Saved data entries

-- ==== Sys2Proof/Machine/Walks.lean ====
section
/-! DEFINITION. The commands of the poll sequencer (Chapter 5) and of the preset unit (Chapter 8). -/

namespace Sys2Proof.Machine

/-! ### The poll sequencer -/

/-- SEQ_RUN (R90). -/
def execSeqRun (tag : Byte) (s : State) : Host.Outcome State Fault Refusal :=
  s.takeCommand (.seqRun tag) fun s =>
    if s.psq.state = .idle then s.startCycle.respond tag cmdSeqRun .ok [] else s.respond tag cmdSeqRun .busy []

/-- SEQ_STOP (R97). -/
def execSeqStop (tag : Byte) (s : State) : Host.Outcome State Fault Refusal :=
  s.takeCommand (.seqStop tag) fun s => s.stopSequence.respond tag cmdSeqStop .ok []

/-- SPACING_TIMER_EXPIRY (R93). -/
def execSpacingTimerExpiry (s : State) : Host.Outcome State Fault Refusal :=
  s.event s.psq.spacingTimer.isRunning State.spacingExpired

/-- CYCLE_TIMER_EXPIRY (R95). -/
def execCycleTimerExpiry (s : State) : Host.Outcome State Fault Refusal :=
  s.event s.psq.cycleTimer.isRunning State.cycleExpired

/-! ### The preset unit -/

/-- The entry at next_index is applied or skipped (R152). -/
def State.applyOrSkip (s : State) : State :=
  match finOf? 64 s.pru.nextIndex.val with
  | none => s
  | some k =>
    let p := s.pru.list[k.val]
    if p.valid && (s.ch p.channel).drive.takesSetpoints && !(s.ch p.channel).presetTaken then
      s.applySetpoint p.channel p.data false
    else s

/-- next_index is increased by one and remaining decreased by one (R151). -/
def PresetUnit.advance (p : PresetUnit) : PresetUnit :=
  { p with nextIndex := if p.nextIndex = 64 then 64 else p.nextIndex + 1, remaining := decr p.remaining }

/-- The entry at next_index is reached, and with preset_spacing 0 every later one too (R151, R153). `fuel` bounds the entries
reached in one event; the span has at most 64. -/
def State.reachEntries : Nat → State → State
  | 0, s => s
  | fuel + 1, s =>
    let s := s.applyOrSkip
    let s := s.setPru s.pru.advance
    if s.pru.remaining = 0 then (s.setPru { s.pru with state := .idle, spacingTimer := .stopped }).offerPart .presetDone
    else if s.mgx.config.presetSpacing = 0 then State.reachEntries fuel s
    else s.setPru { s.pru with spacingTimer := .running (s.mgx.config.presetSpacing.val * 1000) }

/-- The refusal of an APPLY_PRESET (R150). -/
def State.applyRefusal (s : State) (start count : Byte) : Option Completion :=
  if s.pru.state = .applying then some .busy
  else if count = 0 then some .badValue
  else if 64 < start.toNat + count.toNat then some .badIndex
  else none

/-- An APPLY_PRESET that has passed its checks (R150). -/
def State.startApply (s : State) (start count : Byte) : State :=
  match finOf? 65 start.toNat, finOf? 65 count.toNat with
  | some a, some n =>
    State.reachEntries 64 ((s.modAll fun x => { x with presetTaken := false }).setPru
      { s.pru with state := .applying, nextIndex := a, remaining := n })
  | _, _ => s

/-- APPLY_PRESET (R150, R151). -/
def execApplyPreset (tag start count : Byte) (s : State) : Host.Outcome State Fault Refusal :=
  s.takeCommand (.applyPreset tag start count) fun s =>
    match s.applyRefusal start count with
    | some refusal => s.respond tag cmdApplyPreset refusal []
    | none => (s.startApply start count).respond tag cmdApplyPreset .ok []

/-- ABORT_PRESET (R155). -/
def execAbortPreset (tag : Byte) (s : State) : Host.Outcome State Fault Refusal :=
  s.takeCommand (.abortPreset tag) fun s =>
    match s.pru.state with
    | .applying =>
      ((s.setPru { s.pru with state := .idle, spacingTimer := .stopped }).offerPart .presetAborted).respond tag cmdAbortPreset .ok
        [byteOf s.pru.remaining.val]
    | .idle => s.respond tag cmdAbortPreset .ok [0]

/-- PRESET_SPACING_EXPIRY (R151): the next entry of the span is reached. -/
def execPresetSpacingExpiry (s : State) : Host.Outcome State Fault Refusal :=
  s.event (s.pru.spacingTimer.isRunning && s.pru.state == .applying) fun s =>
    State.reachEntries 64 (s.setPru { s.pru with spacingTimer := .stopped })

end Sys2Proof.Machine
end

▶ **What the exercise asks**:
Given the records above, restate word for word only the lines starting at the one with "if s.psq.state = .idle" and ending at the one with "s.takeCommand (.seqStop tag)".

▶ **Written answer**:
    if s.psq.state = .idle then s.startCycle.respond tag cmdSeqRun .ok [] else s.respond tag cmdSeqRun .busy []

/-- SEQ_STOP (R97). -/
def execSeqStop (tag : Byte) (s : State) : Host.Outcome State Fault Refusal :=
  s.takeCommand (.seqStop tag) fun s => s.stopSequence.respond tag cmdSeqStop .ok []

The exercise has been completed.